“The Paperless Office Will Change Everything” (or Not)

Living in Washington, DC in the late 80s, I had a social conversation with a gentleman who worked at the Pentagon. He was studying something called the paperless office. I’m not sure why the Pentagon was interested in this, but he was excited about his work.

“In 20 years, we’ll have no need for paper because computers will do everything for us,” he said. “Computers will process our words. Computers will replace all the accounting work we currently do on paper. Computers will make office paper obsolete.”

I found this farcical. And we were both right.

Here we are using countless software applications, with our doctors carrying tablets, us with pocket computers on our persons. And we’ve reduced paper usage some and would use a lot more if we didn’t have this technology.

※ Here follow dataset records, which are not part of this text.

/-- A word of a store written with good check bits. -/
def Frond.setWord (F : Frond) (store w : Nat) (x : Dword) : Frond :=
  let F := { F with ecc := Tab.put 0 (65536 * store + w) 0 F.ecc }
  match store with
  | 0 => { F with wst := Tab.put 0 w x F.wst }
  | 1 => { F with ast := Tab.put 0 w x F.ast }
  | _ => { F with pst := Tab.put 0 w x F.pst }

/-- A read of one word of a store of frond `f` (R86): a correctable error is corrected, written back and counted.
The answer is the word, and whether it was uncorrectable; such a word's value is free. -/
def Part.readWord (p : Part) (f store w : Nat) : Dword × Bool × Part :=
  let F := p.frond f
  match F.eccAt store w with
  | 0 => (F.word store w, false, p)
  | 1 => (F.word store w, false, (p.setFrond f (F.setWord store w (F.word store w))).incS (FAB_CE (f / 64)))
  | _ =>
    let (r, p) := p.draw (2 ^ 64)
    (BitVec.ofNat 64 r, true, p)

/-- An uncorrectable word met by the MAC array or the vector unit (R87): poison state, the event, and the count.
`detail` is the store address. -/
def Part.storeUe (p : Part) (f cause code detail : Nat) : Part :=
  let h := p.frondHedge f
  let p := p.updFrond f fun F => F.enterPoison (poisonPay cause f detail)
  (p.raiseBoth (0x0100 + f / 64) code h detail).incS (FAB_UE (f / 64))

/-- `n` consecutive words of a store, wrapping at `size`, read by the MAC array or vector unit (R87). -/
def Part.readUnit (p : Part) (f store w n size cause code scale : Nat) : List Dword × Part :=
  (List.range n).foldl (fun (acc : List Dword × Part) i =>
    let a := (w + i) % size
    let (x, ue, p) := acc.2.readWord f store a
    (acc.1 ++ [x], if ue then p.storeUe f cause code (a * scale) else p)) ([], p)

/-- `n` consecutive words of the activation store read by a scalar instruction: an uncorrectable word has a free value (DEDUCED, notes/assumptions/14.md). -/
def Part.readScalar (p : Part) (f w n : Nat) : List Dword × Part :=
  (List.range n).foldl (fun (acc : List Dword × Part) i =>
    let (x, _, p) := acc.2.readWord f 1 ((w + i) % 8192)
    (acc.1 ++ [x], p)) ([], p)

/-- Words joined into one number, first word lowest. -/
def joinWords (ws : List Dword) : Nat := ws.foldr (fun w acc => acc * 2 ^ 64 + w.toNat) 0

/-- The byte address of an activation-store access: the low 16 bits of s[A] + IMM (R154). -/
def Frond.addr (F : Frond) (a : Nat) (imm : Word) : Nat := (F.sr a + imm).toNat % 65536

/-! ### Streams (R102, R104, R112, R143) -/

/-- The key of a stream of a hedge. -/
def skey (h stream : Nat) : Nat := 256 * h + stream

/-- The credit account of a stream. -/
def Part.stream (p : Part) (h s : Nat) : StreamCr := Tab.get {} (skey h s) p.fab.streams

/-- The credit account of a stream with a change. -/
def Part.updStream (p : Part) (h s : Nat) (g : StreamCr → StreamCr) : Part :=
  { p with fab := { p.fab with streams := Tab.upd {} (skey h s) g p.fab.streams } }

/-- A token of hedge `h` moves: a stall ends (R130). -/
def Part.progress (p : Part) (h : Nat) : Part :=
  if p.flag (FAB_STALL_STALLED h) then (p.setFlag (FAB_STALL_STALLED h) false).raiseBoth (0x0150 + h) 0x0107 h noDetail else p
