/-- The slice controller takes the next request of a memory stream when its operation is `op` (R221, R225, R226). -/
def Part.memAccept (p : Part) (n h s op : Nat) : Part :=
  let k := qkey n h s
  match p.inq k with
  | [] => p
  | t :: _ =>
    if t.kind = 1 ∨ t.kind = 3 then p.slDeq n h s
    else
      let w := payWord t.pay
      if t.kind != 0 || !memReqLegal t.pay then (((p.slDeq n h s).startDiscard k).reqFault n h s (w 0)).discardTo n h s 8
      else if bitsOfNat (w 0) 0 8 != op then p
      else match (p.plotsOf h n)[bitsOfNat (w 1) 0 16]? with
        | none =>
          (((p.slDeq n h s).violationAt t.brk 2 none ⟨h, s, t.kind, t.pay⟩).startDiscard k).discardTo n h s 8
        | some j =>
          (p.slDeq n h s).setSreq k (some
            { op := op, reply := bitsOfNat (w 0) 8 8, word0 := w 0
              fin := (w 0).testBit (if op = 1 then 16 else 17)
              addr := j * 2 ^ 30 + bitsOfNat (w 2) 0 30, left := bitsOfNat (w 3) 0 21, brk := t.brk })

/-- Whether an AtomicOp locks a granule of `n` bytes at address `a` (R496). -/
def Part.granHeld (p : Part) (a n : Nat) : Bool := p.hs.br.locked.any fun g => decide (a / 64 ≤ g ∧ 64 * g < a + n)

/-- A change of the bridges' own state. -/
def Part.updBr (p : Part) (f : Bridges → Bridges) : Part := { p with hs := { p.hs with br := f p.hs.br } }

/-- An access that a locked granule holds (R496). -/
def Part.holdReq (p : Part) (r : HeldReq) : Part := p.updBr fun b => { b with waiting := b.waiting ++ [r] }

/-- A READ reads its next granule whole, as far as it asks for it, and its tokens wait to be sent (R212, R222, R229, R242). -/
def Dev.readNext (d : Dev) (n : Nat) (r : SReq) : SReq × Dev :=
  let len := min r.left (64 - r.addr % 64)
  let (bs, ok, d) := if d.p.sliceUp n then d.readIn r.addr len else ([], false, d)
  let toks := (List.range (len / 32)).map fun i =>
    if ok then (0, bytesPay ((bs.drop (32 * i)).take 32)) else (2, memPoison n (sliceAddr (r.addr + 32 * i)))
  ({ r with addr := r.addr + len, left := r.left - len, out := r.out ++ toks }, d)

/-- A READ in progress sends what its reply stream has credit for, then its EOS (R222). -/
def Dev.readStream (d : Dev) (n h s : Nat) : Nat → Dev
  | 0 => d
  | fuel + 1 =>
    let k := qkey n h s
    let d := d.onP fun p => p.sendOut n h s 2
    match d.p.sreq k with
    | none => d
    | some r =>
      if r.op != 1 || !r.out.isEmpty then d
      else if r.left = 0 then
        (if r.fin then (d.onP fun p => p.setSreq k (some { r with fin := false, out := [(1, 0)] })).readStream n h s fuel
         else d.onP fun p => p.setSreq k none)
      else if (d.p.stream h r.reply).credit = 0 || d.p.granHeld r.addr 1 then d
      else
        let (r, d) := d.readNext n r
        (d.onP fun p => p.setSreq k (some r)).readStream n h s fuel

/-- The rest of a READ is read at once; its tokens leave as credit allows. -/
def Dev.readAll (d : Dev) (n : Nat) (r : SReq) : Nat → SReq × Dev
  | 0 => (r, d)
  | fuel + 1 => if r.left = 0 then (r, d) else let (r, d) := d.readNext n r; d.readAll n r fuel

/-- The data that a WRITE has taken for one granule is written (R212, R223): each token is 32 bytes, and a POISON token marks the granule. Bytes that the slice discards are not counted as written (R221, R230). -/
def Dev.writeTaken (d : Dev) (n : Nat) (r : SReq) : Dev × SReq :=
  let cnt := 32 * r.buf.length
  if cnt = 0 then (d, r)
  else if d.p.sliceUp n then
    let (ok, d) := d.tryIn (r.addr - cnt) (r.buf.flatMap fun t => payBytes t.pay) (r.buf.any fun t => t.kind == 2)
    (d, { r with buf := [], done := r.done + if ok then cnt else 0 })
  else (d, { r with buf := [] })

/-- A WRITE ends: its ACK waits for credit (R221). -/
def SReq.endWrite (r : SReq) : SReq :=
  { r with left := 0, out := if r.fin then [(0, wordsPay [r.done])] else [] }
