/-- The engine takes the next request of a codec stream when its operation is `op` (3 DECODE, 4 ENCODE). -/
def Part.kvcAccept (p : Part) (n h s op : Nat) : Part :=
  let k := qkey n h s
  match p.inq k with
  | [] => p
  | t :: _ =>
    if t.kind = 1 ∨ t.kind = 3 then p.slDeq n h s
    else
      let w := payWord t.pay
      let rn := bitsOfNat (w 1) 0 4
      let r := p.region n rn
      let refuse := fun (p : Part) =>
        ((((p.slDeq n h s).startDiscard k).kvcFault n h s (w 0)).incS (KVC_REQ_FAULTS n)).discardTo n h s 8
      if t.kind != 0 || !kvcReqLegal t.pay || !r.enable then refuse p
      else if r.hedge ≠ h then
        (((p.slDeq n h s).violationAt t.brk 2 (some r.hedge) ⟨h, s, t.kind, t.pay⟩).startDiscard k).discardTo n h s 8
      else if r.count < w 2 + bitsOfNat (w 3) 0 16 ∨ (bitsOfNat (w 1) 8 3 = 3 ∧ 2 ≤ r.fmt) then refuse p
      else if bitsOfNat (w 0) 0 8 + 2 ≠ op then p
      else (p.slDeq n h s).setSreq k (some
        { op := op, reply := bitsOfNat (w 0) 8 8, word0 := w 0, fin := (w 0).testBit (if op = 3 then 16 else 17)
          region := rn, block := w 2, blocks := bitsOfNat (w 3) 0 16, mode := bitsOfNat (w 1) 8 3, mxtype := bitsOfNat (w 1) 12 4, brk := t.brk })

/-- A codec stream goes on with requests of one operation. -/
def Dev.kvcStep (d : Dev) (n h s op : Nat) : Dev :=
  if d.p.isRelease n h s then d
  else
    let d := d.onP fun p => p.discardTo n h s 8
    let d := if (d.p.sreq (qkey n h s)).isNone && d.p.claimed n h s then d.onP fun p => p.kvcAccept n h s op else d
    if op = 3 then d.decodeStream n h s 64 else d.encodeStream n h s 16

/-! ### Meanings -/

/-- KVC_DECODE (R268, R272, R273, R286, R290). -/
def execKvcDecode (n h stream : Nat) (s : State) : Host.Outcome State Fault Refusal :=
  onDevIf (n < 8 ∧ h < 16 ∧ stream < 256) (fun d => d.kvcStep n h stream 3) s

/-- KVC_ENCODE (R269, R271 to R273, R276 to R279). -/
def execKvcEncode (n h stream : Nat) (s : State) : Host.Outcome State Fault Refusal :=
  onDevIf (n < 8 ∧ h < 16 ∧ stream < 256) (fun d => d.kvcStep n h stream 4) s

/-- KVC_REGION_ENABLE_WRITE (R247, R248). -/
def execKvcRegionEnableWrite (n r : Nat) (v : Word) (s : State) : Host.Outcome State Fault Refusal :=
  blockPart 12 (True) (fun p => if n < 8 ∧ r < 16 then p.regionWrite n r v else p) s

/-- KVC_SMAP_WRITE (R249): word w of hedge h's claims. -/
def execKvcSmapWrite (n h w : Nat) (v : Word) (s : State) : Host.Outcome State Fault Refusal :=
  blockPart 12 (True) (fun p => if n < 8 ∧ h < 16 ∧ w < 8 then p.setReg (KVC_SMAP n (8 * h + w)) (v.setWidth 64) else p) s

/-- CLR_CORRUPT (R292). -/
def execClrCorrupt (n coin : Nat) (s : State) : Host.Outcome State Fault Refusal := blockPart 12 (n < 8) (fun p => p.clrHit (KVC_CORRUPT n) (coin.testBit 0)) s

/-- CLR_FALLBACK (R292). -/
def execClrFallback (n coin : Nat) (s : State) : Host.Outcome State Fault Refusal := blockPart 12 (n < 8) (fun p => p.clrHit (KVC_FALLBACK n) (coin.testBit 0)) s

/-- KVC_CLR_FAULTS (R292). -/
def execKvcClrFaults (n coin : Nat) (s : State) : Host.Outcome State Fault Refusal := blockPart 12 (n < 8) (fun p => p.clrHit (KVC_REQ_FAULTS n) (coin.testBit 0)) s

end Sys2Proof.Machine
end

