/-- The requests that wait go, first those that have waited longest. -/
def Part.npPump (p : Part) : Part := forIn' (p.hs.atu.np.map (·.1)) (fun t p => p.npGo t) p

/-- A new non-posted request: its tag, and the part with it. -/
def Part.npNew (p : Part) (r : NpReq) : Nat × Part :=
  let tag := p.hs.atu.nextTag
  (tag, ((p.updAtu fun t => { t with nextTag := tag + 1 }).setNp tag (some r)).npGo tag)

/-- What came back for a tag is handed over, and the tag is free. -/
def Part.npTake (p : Part) (tag : Nat) : Option (List Byte × List (Nat × Nat)) × Part :=
  match p.np tag with
  | some r => (match r.phase with
    | .back data bad => (some (data, bad), p.setNp tag none)
    | _ => (none, p))
  | none => (none, p)

/-- The non-posted request of an agent. -/
def Part.npOf (p : Part) (a : Agent) : Option Nat := (p.hs.atu.np.find? fun e => (e.2.map (·.agent)) == some a).map (·.1)

/-- The agents that meet a condition give up what they have under way: a read that is out ends when its completion comes (R478). -/
def Part.agentsGone (p : Part) (mine : Agent → Bool) : Part :=
  (p.updAtu fun t =>
    { t with
      np := t.np.filterMap fun e => match e.2 with
        | some q => if !mine q.agent then some e else if q.phase = .sent then some (e.1, some { q with agent := .gone }) else none
        | none => none
      xl := t.xl.filter fun x => !mine x.agent }).priView

/-! ### The coherence cache (R463 to R467) -/

/-- A line of the coherence cache. -/
def Part.line (p : Part) (n : Nat) : Option CohLine := Tab.get none n p.hs.atu.coh

/-- A line set or dropped. -/
def Part.setLine (p : Part) (n : Nat) (l : Option CohLine) : Part := p.updAtu fun t => { t with coh := Tab.put none n l t.coh }

/-- A line that is modified is written back. -/
def Part.cohBack (p : Part) (n : Nat) : Part :=
  match p.line n with
  | some l => if l.dirty then (p.setLine n (some { l with dirty := false })).emit (.coh (64 * n) l.data) else p
  | none => p

/-- A line leaves the cache, written back first where it is modified (R464). -/
def Part.cohEvict (p : Part) (n : Nat) : Part := (p.cohBack n).setLine n none

/-- A line joins the cache of 16 MiB; a full one gives up a line of the part's choosing. -/
def Part.cohFill (p : Part) (n : Nat) (l : CohLine) : Part :=
  if Tab.has n p.hs.atu.coh || decide (p.hs.atu.coh.length < 262144) then p.setLine n (some l)
  else
    let (v, p) := p.choose n (p.hs.atu.coh.map (·.1))
    (p.cohEvict v).setLine n (some l)

/-- The lines of a range of host addresses. -/
def linesOf (addr n : Nat) : List Nat := List.range' (addr / 64) ((addr + n + 63) / 64 - addr / 64)

/-- The bytes of a range, where the cache holds all of them. -/
def Part.cohBytes (p : Part) (addr n : Nat) : Option (List Byte) :=
  if (linesOf addr n).all fun k => ((p.line k).map (·.data.length)) == some 64 then
    some ((((linesOf addr n).flatMap fun k => ((p.line k).map (·.data)).getD []).drop (addr % 64)).take n)
  else none

/-- Whether the cache owns line `k` as a write to it needs: with its data where `part` says that the write leaves some of it. -/
def Part.cohOwned (p : Part) (k : Nat) (part : Bool) : Bool :=
  (p.line k).any fun l => l.own && (!part || l.data.length == 64)

/-- Bytes put at an offset of a line's data. -/
def putAt (data : List Byte) (off : Nat) (bs : List Byte) : List Byte :=
  let d := if data.length = 64 then data else List.replicate 64 0
  d.take off ++ bs ++ d.drop (off + bs.length)

/-- The ownership that a write of agent `a` needs and the cache has not: each such line is asked for once, a whole line without its data (R463). -/
def Part.cohOwn (p : Part) (a : Agent) (h addr n : Nat) : Part :=
  forIn' (pieces addr n) (fun pc p =>
    let k := pc.1 / 64
    let asked := p.hs.atu.np.any fun e => e.2.any fun q => decide (5 ≤ q.kind) && q.addr == 64 * k
    if p.cohOwned k (pc.2 != 64) || asked then p
    else (p.npNew { agent := a, hedge := h, fn := h, kind := if pc.2 = 64 then 6 else 5, addr := 64 * k, len := 64, want := 64 }).2) p

/-- How a write ended: done, waiting, failed in translation, or failed in the fill of a line (R466). -/
inductive WRes where
  | done
  | wait
  | fail (reason : Nat)
  | bad
  deriving DecidableEq, Repr

/-- A write of agent `a` through a COHERENT window (R463, R466, R467): it is performed once the cache owns every line of it, and fails when a fill that it asked for failed. -/
def Part.cohWrite (p : Part) (a : Agent) (h addr : Nat) (bs : List Byte) : WRes × Part :=
  match p.npOf a with
  | some t => match p.npTake t with
    | (some _, p) => (.bad, p.agentsGone (· == a))
    | (none, p) => (.wait, p)
  | none =>
    if (pieces addr bs.length).all fun pc => p.cohOwned (pc.1 / 64) (pc.2 != 64) then
      (.done, forIn' (pieces addr bs.length) (fun pc p =>
        let d := ((p.line (pc.1 / 64)).map (·.data)).getD []
        p.setLine (pc.1 / 64) (some ⟨putAt d (pc.1 % 64) ((bs.drop (pc.1 - addr)).take pc.2), true, true⟩)) p)
    else if p.inD3 h then (.wait, p)
    else (.wait, p.cohOwn a h addr bs.length)

/-- What the fill of lines brings (R463): a line that the cache holds keeps its own bytes. Ownership without data brings none. -/
def Part.cohArrive (p : Part) (r : NpReq) (data : List Byte) : Part :=
  (linesOf r.addr r.len).zipIdx.foldl (fun p x =>
    let old := ((p.line x.1).map (·.data)).getD []
    let new := if old.length = 64 then old else if r.kind = 6 then [] else (data.drop (64 * x.2)).take 64
    p.cohFill x.1 ⟨new, (p.line x.1).any (·.own) || decide (5 ≤ r.kind), (p.line x.1).any (·.dirty)⟩) p

/-- What host CPUs ask of the cache (R463): a line that they read is written back where it is modified and stays shared; one that they take for writing leaves the cache. -/
def Part.cohSnoops (p : Part) (ss : List (Nat × Bool)) : Part :=
  forIn' ss (fun s p =>
    if s.2 then p.cohEvict s.1
    else match (p.cohBack s.1).line s.1 with
      | some l => (p.cohBack s.1).setLine s.1 (if l.data.length = 64 then some { l with own := false } else none)
      | none => p) p
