-- ==== Sys2Proof/Machine/Silson.lean ====
section
/-!
DEFINITION. Sys2Proof/Machine/Silson.lean: the Silson image, its checks, and what a bind loads (R126, R127, R180 to R210).
-/

namespace Sys2Proof.Machine

open Sys2Proof

/-! ### The image (R183 to R187) -/

/-- Why a bind fails (R203, R419): reason, rule, check, logical frond, and instruction address or record offset. -/
structure BindFail where
  reason : Nat
  rule : Nat := 0
  check : Nat := 0
  frond : Nat := 0
  wher : Nat := 0
  deriving DecidableEq, Repr

/-- A parsed image; each record stands with its offset in the image. -/
structure SilImage where
  rows : Nat := 1
  cols : Nat := 1
  plots : Nat := 0
  digest : List Byte := []
  /-- The section types of the image, in table order. -/
  sections : List Nat := []
  floor : Nat := 0
  programs : List (Nat × Nat × List Dword) := []
  weights : List (Nat × Nat × Nat × List Dword) := []
  acts : List (Nat × Nat × Nat × List Byte) := []
  /-- Offset, logical bracken, stream, mask. -/
  routes : List (Nat × Nat × Nat × Nat) := []
  /-- Offset, frond, queue, depth, stream, kind. -/
  queues : List (Nat × Nat × Nat × Nat × Nat × Nat) := []
  /-- Offset, frond, slot, stream. -/
  slots : List (Nat × Nat × Nat × Nat) := []
  /-- Offset, stream, primed tokens, payloads. -/
  feedback : List (Nat × Nat × Nat × List Payload) := []
  /-- Offset, frond, buffers, ready queue, release slot, base word, buffer words. -/
  windows : List (Nat × Nat × Nat × Nat × Nat × Nat × Nat) := []
  /-- Offset, logical row, entries: plot j, buffer, frond, offset, length. -/
  scheds : List (Nat × Nat × List (Nat × Nat × Nat × Nat × Nat)) := []
  /-- Offset, logical row, plot j, byte offset, bytes. -/
  plotdata : List (Nat × Nat × Nat × Nat × List Byte) := []
  /-- Offset, channels, priority, stream, logical bracken. -/
  inputs : List (Nat × Nat × Nat × Nat × Nat) := []
  /-- Offset, stream, kind, index. -/
  outputs : List (Nat × Nat × Nat × Nat) := []


/-- A little-endian field of a list of bytes. -/
def fieldAt (bs : List Byte) (off n : Nat) : Nat := leNat ((bs.drop off).take n)

/-- The 64-bit words of a list of bytes. -/
def dwords (bs : List Byte) : List Dword := (List.range (bs.length / 8)).map fun i => BitVec.ofNat 64 (fieldAt bs (8 * i) 8)

/-- Whether a logical bracken lies in the footprint (R180). -/
def SilImage.lbOk (g : SilImage) (lb : Nat) : Bool := decide (lb / 8 < g.rows ∧ lb % 8 < g.cols)

/-- Whether a logical frond lies in the footprint (R180). -/
def SilImage.lfOk (g : SilImage) (f : Nat) : Bool := decide (f % 64 < 48) && g.lbOk (f / 64)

But we haven’t come close to shaking paper. The average office worker still uses 10,000 sheets a year, according to a March 2026 report from Vizitor.

Lessons:

  • Habits are deep in our neural pathways. My research and experience has found the best way to get people to change habits is for them to “want” to change. We do this by making it “their” idea. They need to own the change.
  • Sweeping predictions stink. They may be right directionally, but they don’t turn out the way anyone expects.
  • The reason why sweeping predictions are so unsuccessful usually has to do with people…the ones with habits. In other words, Lesson 2 is “See Lesson 1.”
  • Final Lesson: Don’t believe everything you hear (or see on paper). I sometimes wonder if that Pentagon guy was actually a spy, and the paperless office spiel was just his cover for idiots like me!